Yeah. The answer to Rohan's question, so we have separate teams for digital, paid digital. So, digital also has separate teams within digital. One is the customer digital sales to the customer that we acquire from television and other reasons for paid acquisitions. So within paid, we have Facebook teams, we have Google teams, we have affiliate teams, and we have influencer teams. So, we have attention to grow all paid channels as well as organic. So we also have SEO team to improve our SEO footprint for all the business that we have, U.S., U.K., Germany, and we capitalize on whatever we can get organically. Yes, there's a lot of attention in building up the paid profitably.
Profitably in the sense that we must acquire customer at half or one third of the lifetime value, or is one year lifetime value of a customer. Earlier it used to be two-year lifetime value, we've now brought it down to one-year lifetime value. So we must acquire a customer at half to one third of the lifetime value of that customer. And different product categories have different lifetime values, jewelry has a higher lifetime value, lifestyle has a lower lifetime value, so the customer acquisition cost in the lifetime value is lower, and daily acquisition cost is higher. Yeah, so we have a strategy in place to accelerate in that area, but given the guard rail of a certain percentage of lifetime value.
Thank you so much.
You're welcome. Thank you.
Thank you.
Thank you. The next question is from the line of Tapan Parekh . Please go ahead.
Hello, good evening. Am I audible?
Yes.
Yeah, hi. So my question would be, like, you mentioned a target of 14%-15% revenue growth for FY 2024. So, like, can you elaborate on the specific strategies on marketing that will drive this growth?
Supan, can you repeat the first question again?
Yeah, I just mentioned. You mentioned that your target for this FY 2024 is 13%-15% revenue. So can you elaborate, like, how you're going to achieve this growth? Like, are any specific strategies or the markets that will drive that particular growth?

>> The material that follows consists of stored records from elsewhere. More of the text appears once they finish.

/-- Firmware trains a link at a rate and lane count, or drops it with rate 0 (R449, R450); `fits` is whether firmware finds
that the link carries the output's mode. -/
def execDpLinkTrain (o rate lanes : Nat) (fits : Bool) (s : State) : Host.Outcome State Fault Refusal :=
  if 4 ≤ o ∨ 8 ≤ rate ∨ !([0, 1, 2, 4].contains lanes) then .next s
  else
    let s := modOut (setLink s o rate lanes) o fun p => { p with training := false }
    .next (if outEn s o ∧ !(fits && modeOk s o) then modeError s o else s)

/-- A sink is attached, or detached, which drops its link (R449). -/
def execHpdChange (o : Nat) (present : Bool) (s : State) : Host.Outcome State Fault Refusal :=
  if 4 ≤ o then .next s
  else if present then .next (outStatus s o 2)
  else
    let s := setLink s o 0 0
    .next (setOutReg s o 0x48 (outReg s o 0x48 &&& ~~~(2 : W64)))

/-! ### Reading the register space (Tables 19-6, 19-10, 19-12 and 24-2) -/

def ctxStateCode : CtxState → Nat
  | .free => 0 | .resident => 1 | .halting => 2 | .halted => 3 | .destroying => 4

/-- A health or power register (Table 24-2). -/
def healthRead (s : State) (off : Nat) : Nat :=
  let p := s.power
  if off = 0x8000 then p.budget
  else if off = 0x8008 then p.pwr % 2 ^ 16
  else if off = 0x8010 then p.tdie % 2 ^ 16 + 2 ^ 16 * (p.ttier % 2 ^ 16) + 2 ^ 32 * p.ttrip + 2 ^ 48 * p.tresume
  else if off = 0x8018 then p.gdcore + 2 ^ 8 * p.gdcache + 2 ^ 16 * p.gdtier
  else if 0x8100 ≤ off ∧ off < 0x8500 then
    let k := coreD s ((off - 0x8100) / 8)
    k.cec + 2 ^ 32 * k.uec
  else if 0x8500 ≤ off ∧ off < 0x8900 then
    let c := (off - 0x8500) / 8
    let w := (workingPads s c).length
    kvGetD s.cecol c 0 + 2 ^ 16 * w + (if ratio4 s c then 2 ^ 26 else 0) + (if (dataPads s c).isEmpty then 2 ^ 27 else 0) +
      (if remapRuns s c then 2 ^ 28 else 0)
  else if 0x8A00 ≤ off ∧ off < 0x9200 then
    let i := (off - 0x8A00) / 8
    2 ^ 64 - 1 - (kvGetD s.bankDead (i / 2) 0 / 2 ^ (64 * (i % 2))) % 2 ^ 64
  else 0

/-- An identity register (Table 19-12). -/
def identRead (s : State) (off : Nat) : Nat :=
  let d := s.ident
  if off = 0 then 0x0041394B2D54524B
  else if off = 0x08 then d.fwver
  else if off = 0x10 then d.fwsvn
  else if off = 0x18 then (if d.ready then 1 else 0) + (if d.recov then 2 else 0)
  else if off = 0x20 then d.lstate0 + 16 * d.lanes0 + 2 ^ 8 * d.lstate1 + 2 ^ 12 * d.lanes1
  else if off = 0x140 then d.reppa.toNat
  else if off = 0x148 then (if d.attgo then 1 else 0)
  else 0

/-- The bits of a generator entry's word that read as written: reserved bits read as zero (R7), though a set one is kept for
the checks of R381. -/
def genMask (j : Nat) : W64 :=
  match j with
  | 0 => 0x003FFFFFFFFFFFFF
  | 1 => 0xFF07FF
  | 2 => 0xFFFFFFFFFFFFFFFF
  | _ => 0

/-- The bits of a node's word that read as written (Table 16-1); the body of a node that is no launch is its kind's (Table 16-3). -/
def nodeMask (kind j : Nat) : W64 :=
  match j with
  | 27 => 0xF3F
  | 28 => 0
  | 29 => 0
  | 30 => 0
  | 31 => 0xFF
  | _ => if kind = 0 then ([0x003FFFFFFFFFFFFF, 0x000FFFFFFFFFFFFF, 0x0000003FFFFFFFFF, 0x000003FFFFFFFFFF] : List W64).getD j (~~~0) else ~~~0

/-- A word of the node store as the host reads it: reserved bits read as zero (R7), though a set one is kept for the checks of
R362. -/
def nodeRead (s : State) (k : Nat) : W64 :=
  kvGetD s.nodeStore k 0 &&& nodeMask (bitsOf (nodeWord s (k / 32) 27) 8 4) (k % 32)

/-- What a naturally aligned 8-byte read of the register space answers (R446). -/
def ioRead (s : State) (off : Nat) : Nat :=
  if off % 8 ≠ 0 then 0
  else if off < 0x8000 then identRead s off
  else if off < 0x10000 then healthRead s off
  else if off < 0x11000 then
    let c := (off - 0x10000) / 64
    let k := ctxD s c
    if off % 64 = 0 then k.recPA
    else if off % 64 = 8 then k.cmd.toNat
    else if off % 64 = 16 then ctxStateCode k.state + (if k.cmderr then 8 else 0)
    else 0
  else if 0x30000 ≤ off ∧ off < 0x50000 then ((genWord s ((off - 0x30000) / 32) (off % 32 / 8)) &&& genMask (off % 32 / 8)).toNat
  else if off = 0x50000 then s.vsBase
  else if off = 0x50008 then s.vsCfg
  else if 0x51000 ≤ off ∧ off < 0x52000 then (kvGetD s.xpair ((off - 0x51000) / 8) 0).toNat
  else if 0x60000 ≤ off ∧ off < 0x60400 then
    let o := (off - 0x60000) / 0x100
    let r := off % 0x100
    (outReg s o r).toNat + (if r = 0x48 then 2 ^ 32 * (kvGetD s.outs o {}).frames else 0)
  else if 0x400000 ≤ off ∧ off < 0x500000 then (kvGetD s.graphTab ((off - 0x400000) / 8) 0).toNat % (if off % 16 = 0 then 2 ^ 35 else 2 ^ 64)
  else if 0x500000 ≤ off ∧ off < 0x800000 then (nodeRead s ((off - 0x500000) / 8)).toNat
  else 0

/-! ### Writing the register space -/

/-- The host writes an identity, health or power register. -/
def identWrite (s : State) (off : Nat) (v : W64) : State :=
  if 0x100 ≤ off ∧ off < 0x140 then
    { s with ident := { s.ident with nonce := kvPut 0 s.ident.nonce ((off - 0x100) / 8) v } }
  else if off = 0x140 then { s with ident := { s.ident with reppa := v &&& 0x0003FFFFFFFFFE00 } }
  else if off = 0x148 then (if v.getLsbD 0 then { s with ident := { s.ident with attgo := true } } else s)
  else if off = 0x8000 then { s with power := { s.power with budget := max 100 (min 540 (bitsOf v 0 16)) } }
  else if off = 0x8018 then
    { s with power := { s.power with gdcore := bitsOf v 0 8, gdcache := bitsOf v 8 8, gdtier := bitsOf v 16 16 } }
  else s

/-- The host writes a word of a context table entry (Table 19-6). -/
def ctxWrite (s : State) (off : Nat) (v : W64) : State :=
  let c := (off - 0x10000) / 64
  if off % 64 = 0 then modCtx s c fun k => { k with recPA := bitsOf v 0 50 }
  else if off % 64 = 8 then writeCmd s c v
  else if off % 64 = 16 ∧ v.getLsbD 3 then clearCmdErr s c
  else s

Yes, Tapan, as I mentioned earlier in Nihar and Rohan's question, we have marketing teams in place for television, for e-com, for OTT, for marketplace. And there are a lot of drivers for growth, the product, the marketing, the message, the content, and getting the network in, getting the existing product to purchase higher, or scale up the existing product. So there are a lot of different marketing strategies from multiple channels that we have in place in US, UK, and Germany. So we have multiple growth drivers available to us, but from broad category, you can take four Rs are there. One is the reach, then next is the repetition, third is retention of the customer, fourth is improving the repeat purchase of the customer.
Within the four R, we have multiple subsegments, that is, TV, digital, marketplace, and OTT.
Okay. And I also would like to ask how confident are you in achieving 15 growth by FY 2025?
Really confident. I'm generally I tend to be conservative, although post-COVID we were kind of taken off guard when people went out and we could not meet our guidance. But other than that I take pride in that we met our guidance and exceeded our guidance largely.
Okay. Okay, yeah. Thank you.
Yes.
Thank you. Participants who wish to ask questions, press star and one. Ladies and gentlemen, as there are no further questions, I now hand the conference over to Mr. Sunil Agrawal for closing comments.
Thank you, operator. So I want to thank all the participants for your time and great questions. If you have any further questions, feel free to reach out to Prashant Saraswat at VGL or Amit Sharma at Adfactors PR India, and we'll be happy to answer your questions. Thank you once again.
On behalf of Vaibhav Global Limited, that concludes this conference. Thank you for joining us, and you may now disconnect your lines.